Ich vermute, Du hast einen Linux User "paepke" auf dem System. Postfix nimmt standardmäßig für alle Usernamen Emails an, die auf dem system sind. D.h. Wenn Du einen User "abc" hast, dann gehen Emails an abc@irgendeinedomain.tld in das Postfach des Users abc, wenn nicht ein abweichendes Postfach für exakt diese Adresse in der virtusertable hinterlegt ist.

Wenn man diese Funktionalität, dass Linux Systemuser diekt Emails bekommen köönen, nicht haben möchte, muss man in der Datei /home/admispconfig/ispconfig/lib/config.inc.php den mailconfig styil von sendmail auf postfix umscahlten, danach einen beliebigen Mailsuer ändern, damit die Config dateien neu geschrieben werden.


----------



## vistree (26. März 2008)

*falsch weitergeleitete Mails*

Hallo Till,
habe diesen Post aufmerksam gelesen. Vielleicht ist er die Lösung für mein Problem??
Also, folgendes Problem:
ich habe eine Domain, die hat einen Mailuser info@neuedomain.de
Der Nutzername lautet info!!
Dieser hat ein Forwarding auf einen externe E-Mail-Adresse eingestellt.

Auf dem Server habe ich noch weitere Domains z.B. bestehendedomain.de

Bei dieser gibt es KEINEN user info.
Kommt nun einen Mail an eine beliebige Domain rein, für die es KEINEN user info@domain.de gibt, so erhält diese Mail der neue user info@neuedomain.de anstatt dass diese abgelehnt wird.

Es gibt in meinem passwd tatsächlich noch einen Systemuser info.

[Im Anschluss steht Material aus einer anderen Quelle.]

/-- A sprite's colour index at a pixel it covers: the row and column in the sprite, mirrored by attribute bits 7
and 6 where the configuration flips, in the two bit planes of its tile (49 R372; decision D30). -/
def Obligations.SpriteColourIndex : Prop :=
  ∀ (s : State) (i x y : Nat), i < 64 → covers i x y s = true →
    ∃ (attr lo hi : Byte) (base col row : Nat),
      attr = s.oam.read (4 * i + 2) ∧ base = (if s.ppuctrl.getLsbD 3 then 0x1000 else 0x0000) ∧
      col = (if s.config.spriteFlip = true ∧ attr.getLsbD 6 = true then 7 - (x - (s.oam.read (4 * i + 3)).toNat)
        else x - (s.oam.read (4 * i + 3)).toNat) ∧
      row = (if s.config.spriteFlip = true ∧ attr.getLsbD 7 = true then 7 - (y - (s.oam.read (4 * i)).toNat)
        else y - (s.oam.read (4 * i)).toNat) ∧
      col ≤ 7 ∧ row ≤ 7 ∧
      lo = ppuByte (BitVec.ofNat 14 (base + (s.oam.read (4 * i + 1)).toNat * 16 + row)) s ∧
      hi = ppuByte (BitVec.ofNat 14 (base + (s.oam.read (4 * i + 1)).toNat * 16 + row + 8)) s ∧
      spriteIndex i x y s = (hi.toNat >>> (7 - col) &&& 1) <<< 1 ||| (lo.toNat >>> (7 - col) &&& 1)

/-- The sprite pixel: a sprite's box is 8 by 8 from its `X` and `Y` bytes; the foreground is the lowest-numbered sprite that covers the pixel and is not transparent there,
none with sprites gated off. The composed pixel is the sprite's colour over the background's, unless there is
no foreground sprite, or its priority bit puts it behind a background pixel that is not transparent (49 R370,
R371, R373 to R376; decisions D23, D30, D31). -/
def Obligations.SpriteChoiceAndComposition : Prop :=
  ∀ (s : State) (x y : Nat), x < 256 → y < 240 →
    (∀ i, i < 64 → (opaqueAt x y s i = true ↔
      (s.oam.read (4 * i + 3)).toNat ≤ x ∧ x < (s.oam.read (4 * i + 3)).toNat + 8 ∧
      (s.oam.read (4 * i)).toNat ≤ y ∧ y < (s.oam.read (4 * i)).toNat + 8 ∧ spriteIndex i x y s ≠ 0)) ∧
    (s.config.maskGates = true ∧ s.ppumask.getLsbD 4 = false → foreground x y s = none) ∧
    (s.config.maskGates = false ∨ s.ppumask.getLsbD 4 = true →
      (∀ i, foreground x y s = some i ↔
        i < 64 ∧ opaqueAt x y s i = true ∧ ∀ j, j < i → opaqueAt x y s j = false) ∧
      (foreground x y s = none ↔ ∀ i, i < 64 → opaqueAt x y s i = false)) ∧
    (foreground x y s = none → pixelColour x y s = (background x y s).2) ∧
    ∀ i, foreground x y s = some i →
      ((s.oam.read (4 * i + 2)).getLsbD 5 = true ∧ (background x y s).1 ≠ 0 →
        pixelColour x y s = (background x y s).2) ∧
      ((s.oam.read (4 * i + 2)).getLsbD 5 = false ∨ (background x y s).1 = 0 →
        pixelColour x y s = ppuByte (BitVec.ofNat 14
          (0x3F10 + ((s.oam.read (4 * i + 2)).toNat &&& 3) * 4 + spriteIndex i x y s)) s)

/-- A pixel depends on nothing but the four video memories, `PPUCTRL[4:3]`, the configuration and, when the
mask gates rendering, `PPUMASK[4:3]` (49 R360). -/
def Obligations.PixelIsAPureFunction : Prop :=
  ∀ (s t : State) (x y : Nat), x < 256 → y < 240 → s.config = t.config →
    s.nt = t.nt → s.pal = t.pal → s.oam = t.oam → s.chr = t.chr →
    s.ppuctrl.getLsbD 4 = t.ppuctrl.getLsbD 4 → s.ppuctrl.getLsbD 3 = t.ppuctrl.getLsbD 3 →
    (s.config.maskGates = true → s.ppumask.getLsbD 3 = t.ppumask.getLsbD 3 ∧
      s.ppumask.getLsbD 4 = t.ppumask.getLsbD 4) →
    pixelColour x y s = pixelColour x y t

/-- The two request flags are sticky: a step that is a system tick (log 1) keeps `frameComplete`, and keeps an NMI
request while an instruction's cycles remain; and it sets the NMI request only with NMI generation enabled (47
R303, R308, R309; decisions D32, D34). -/
def Obligations.RequestFlagsAreSticky : Prop :=
  ∀ s u t : State, Ticks s u → step s = .next t →
    (s.frameComplete = true → t.frameComplete = true) ∧
    (s.nmi = true → s.rem ≠ 0 → t.nmi = true) ∧
    (s.nmi = false → t.nmi = true → s.ppuctrl.getLsbD 7 = true)

/-! ## Reset, faults, host -/

/-- `CPU.PowerUp` and `CPU.Reset` as host strobes. Power-up: every CPU register at the values of 10 R38, `PC`
from the reset vector, no memory written. Warm reset: `S` down by 3, `I` set, the cycles dropped, `PC` from
the reset vector, no memory written; a latched CPU fault survives it (70 R440, R442; decisions D14, D15). -/
def Obligations.CpuResetStrobes : Prop :=
  ∀ (s : State) (rest : List HostCmd), ∃ lo hi,
    plainByte 0xFFFC#16 s = some lo ∧ plainByte 0xFFFD#16 s = some hi ∧
    (s.host = .powerUp :: rest → step s = .next { s with
      cpuFault := none, a := 0x00#8, x := 0x00#8, y := 0x00#8, sp := 0xFD#8
      p := ⟨false, false, true, false, false, false, false⟩
      opcode := 0x00#8, ea := 0x0000#16, opv := 0x0000#16, rem := 0
      pc := BitVec.ofNat 16 (lo.toNat + 256 * hi.toNat), host := rest }) ∧
    (s.host = .warmReset :: rest → s.cpuFault ≠ none → step s = .next { s with host := rest }) ∧
    (s.host = .warmReset :: rest → s.cpuFault = none → step s = .next { s with
      sp := s.sp - 3#8, p := { s.p with i := true }, rem := 0
      pc := BitVec.ofNat 16 (lo.toNat + 256 * hi.toNat), host := rest })

/-- `PPU.Reset` as a host strobe: every PPU register and flag at the values of 10 R51, the video memories
kept (70 R445; decision D20). -/
def Obligations.PpuResetStrobe : Prop :=
  ∀ (s : State) (rest : List HostCmd), s.host = .ppuReset :: rest →
    step s = .next { s with
      scanline := -1, cycle := 0, frameComplete := false, nmi := false, ppuctrl := 0x00#8, ppumask := 0x00#8
      vblank := false, oamAddr := 0x00#8, v := 0x0000#14, w := false, rdbuf := 0x00#8
      scrollX := 0x00#8, scrollY := 0x00#8, ppuFault := none, host := rest }

/-- The reset state has the values 10 R38, R51 and R52 give, and the invariant (10 R38, R51; the values D14
and D20 decide, and the configuration, memories and `PC` of logs 2 to 4). -/
def Obligations.ResetState : Prop :=
  State.reset.sp = 0xFD#8 ∧ State.reset.p = ⟨false, false, true, false, false, false, false⟩ ∧
  State.reset.a = 0x00#8 ∧ State.reset.x = 0x00#8 ∧ State.reset.y = 0x00#8 ∧ State.reset.rem = 0 ∧
  State.reset.cpuFault = none ∧ State.reset.ppuFault = none ∧ State.reset.scanline = -1 ∧
  State.reset.cycle = 0 ∧ State.reset.ppuctrl = 0x00#8 ∧ State.reset.v = 0x0000#14 ∧ State.reset.w = false ∧
  State.reset.nmi = false ∧ State.reset.vblank = false ∧ State.reset.irq = false ∧ StateInv State.reset

/-- A fault is latched and final: a system tick that raises one leaves it in `cpu_fault`, and in `ppu_fault`
too when the PPU's bus raised it, and begins a new epoch of draws; with a fault latched in either unit a
`SystemTick`, a `CPU.Clock` or an interrupt entry the host calls does nothing (that the PPU's latch stops
`CPU.Clock` too is log 17), and a step with no call pending stops with the fault (60 R401, 10 R36, R50, 00 R10; decision D18; that
the step answers the fault, and what else a faulting step leaves, is log 7; the epochs are log 6; the host's calls
are log 1). -/
def Obligations.FaultsAreFinal : Prop :=
  ∀ s : State,
    (∀ f, s.host = [] → latchedFault s = some f → step s = .fault f) ∧
    (∀ cmd rest, cmd = .systemTick ∨ cmd = .cpuClock ∨ cmd = .nmiStrobe → s.host = cmd :: rest →
      latchedFault s ≠ none → step s = .next { s with host := rest }) ∧
    (∀ u f, Ticks s u → latchedFault s = none → systemTick u = .fault f → ∃ t, step s = .next t ∧
      t.cpuFault = some f ∧ (f.bus = .ppu → t.ppuFault = some f) ∧ (f.bus = .cpu → t.ppuFault = none) ∧
      t.epoch = s.epoch + 1 ∧ t.host = u.host ∧ (u.host = [] → step t = .fault f))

Ist dieser das Problem? Und was muss ich nun genau machen, dass die falschen Mails abgelehnt werden?

Würde sich das Problem erledigen, wenn wir den user von info zu info_neuedomain.de umbenennen würden?

Gruß
    Kai


----------



## Till (30. März 2008)

Der Systemuser info ist das Problem. Deshalbe verwendest ISPConfig User Prefixes und man sollte Sie nicht deaktivieren.

Du kannst den User aber nicht umbenennnen, Du musst ihn löschen und dann neu anlegen.


Eine andere Alternative ist es, dass Du den Konfigurationsmodus von sendmail auf postfix in der Datei /home/admispconfig/ispconfig/lib/config.inc.php umstellst. Danach musst Du eine Einstellung bei einem beliebeigen Email User ändern, damit dieKonfiguration neu geschrieben wird.


----------



## Feanwulf (2. Apr. 2008)

wenn ich bei mir auf Postfix umstelle in der Datei sind local-host-names und virtusertable leer!

Woran liegt das?


----------



## Till (3. Apr. 2008)

Es ist normal, dass die local-host-names fast leer ist, in der virtusertable müssen aber eine Menge Einträge drin stehen.


----------



## vistree (7. Apr. 2008)

Hallo Till, 
danke für die Antwort. Ich war leider länger krank - deshalb von mir die verspätete Rückmeldung.
Ich habe den user über das System geändert und nun läuft wieder alles einwandfrei - Danke!



Zitat von Till:


> Der Systemuser info ist das Problem. Deshalbe verwendest ISPConfig User Prefixes und man sollte Sie nicht deaktivieren.
> 
> Du kannst den User aber nicht umbenennnen, Du musst ihn löschen und dann neu anlegen.
> 
> ...


----------